#### [EXERCISE PROMPT]
For each line in the material below that holds "true", copy that line.

#### [SOURCE DATA]
*****
/-- R99: a block of a cross-scaled pass: `v` holds each token's code and scale. -/
def blockTermX (a : Blk) (v : List (Int × Nat)) : Contrib :=
  if a.scale = 0xFF ∨ v.any (fun x => x.2 == 0xFF) then { poison := true }
  else if a.scale = 0 then {}
  else
    let live := (List.zip a.codes v).filter fun x => x.2.2 != 0
    if live.isEmpty then {}
    else
      let emin := live.foldl (fun m x => min m (s8Exp x.2.2)) 13
      let term : Int × (Int × Nat) → Int := fun x => x.1 * x.2.1 * ((s8Sig x.2.2 : Nat) : Int) * 2 ^ (s8Exp x.2.2 - emin).toNat
      let sum : Int := (live.map term).foldl (· + ·) 0
      let slots := a.slots.filter fun p => (v.getD p.1 (0, 0)).2 != 0
      contribAdd { v := sum * (s8Sig a.scale : Nat) * 2 ^ (s8Exp a.scale + emin + 96).toNat }
        (contribSum (slots.map fun p => f16Term p.2 (v.getD p.1 (0, 0)).1 (v.getD p.1 (0, 0)).2 1))

/-- R100, R104: 32 binary16 activations against a weight block; a failing granule among them is a poisoned operand. -/
def blockTermF16 (failing : Bool) (bits : List Nat) (w : Blk) (half : Nat) : Contrib :=
  if w.scale = 0xFF ∨ failing then { poison := true }
  else if w.scale = 0 then {}
  else contribSum (List.zipWith (fun b c => f16Term b c w.scale half) bits w.codes)

/-! ### Residues (R102) -/

/-- R102: the residue modulo 255. -/
def residue (x : Int) : Nat := (x % 255).toNat

/-- R102: the checker's residue of a term: from the residue of the integer, the scale significands and 2^(sh mod 8). -/
def residueTerm (sum : Int) (sig sh : Nat) : Nat := residue sum * sig * 2 ^ (sh % 8) % 255

/-! ### Accumulators (R91 to R94) -/

def accGet (s : State) (c row col : Nat) : LAcc := smGet {} s.accs (c * 16384 + row * 128 + col)

/-- The exact sum leaves the 192-bit range (R93). -/
def accOut (v : Int) : Bool := decide (v < -(2 ^ 191)) || decide ((2 : Int) ^ 191 - 1 < v)

/-- R93, R94: add a contribution; an overflowing V is unspecified (`free`). -/
def accAdd (a : LAcc) (c : Contrib) (free : Int) : LAcc :=
  let o := a.ovf || accOut (a.v + c.v)
  { v := if o then free else a.v + c.v, poison := a.poison || c.poison, ovf := o, nonfinite := a.nonfinite || c.nonfinite }

def freeAcc (s : State) : Int := (Config.accOvf s.fresh).toInt

/-- Add a contribution to one accumulator. -/
def accInto (c layer row col : Nat) (k : Contrib) (s : State) : State :=
  let a := accGet s c row col
  let r := accAdd a k (freeAcc s)
  let s1 := { s with accs := smSet {} s.accs (c * 16384 + row * 128 + col) r }
  let s2 := if r.ovf then { s1 with fresh := s1.fresh + 1 } else s1
  if r.ovf && !a.ovf then
    addPoison (.core c layer) (lastFault c 3 layer (bump s2 Reg.ENG_MX_ACC_OVF 1))
  else s2

/-! ### Passes (R85, R86) -/

/-- The bytes of a pass's operands. -/
def passRanges (c : Nat) (p : Pass) : List (Nat × Nat) :=
  let a := sramAddr c (p.aGranule * 64)
  let w := sramAddr c (p.wGranule * 64)
  match p.kind with
  | .mmaF16 => [(a, 256 * p.m), (w, wTileBytes p.wfmt)]
  | .mmaX => [(a, 128 * p.m), (a + 16384, 4 * p.m), (a + 16896, 32 * p.m), (w, 16896)]
  | .mma => [(a, 128 * p.m), (a + 16384, 4 * p.m), (a + 16896, 32 * p.m), (w, wTileBytes p.wfmt)]

/-- R104: the operand granules that fail their code. -/
def passBad (s : State) (c : Nat) (p : Pass) : List Nat :=
  ((passRanges c p).flatMap fun r => (granulesOf r.1 r.2).filter (marked s)).dedup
*****
#### [EXERCISE ANSWER]
  if a.scale = 0xFF ∨ v.any (fun x => x.2 == 0xFF) then { poison := true }
  if w.scale = 0xFF ∨ failing then { poison := true }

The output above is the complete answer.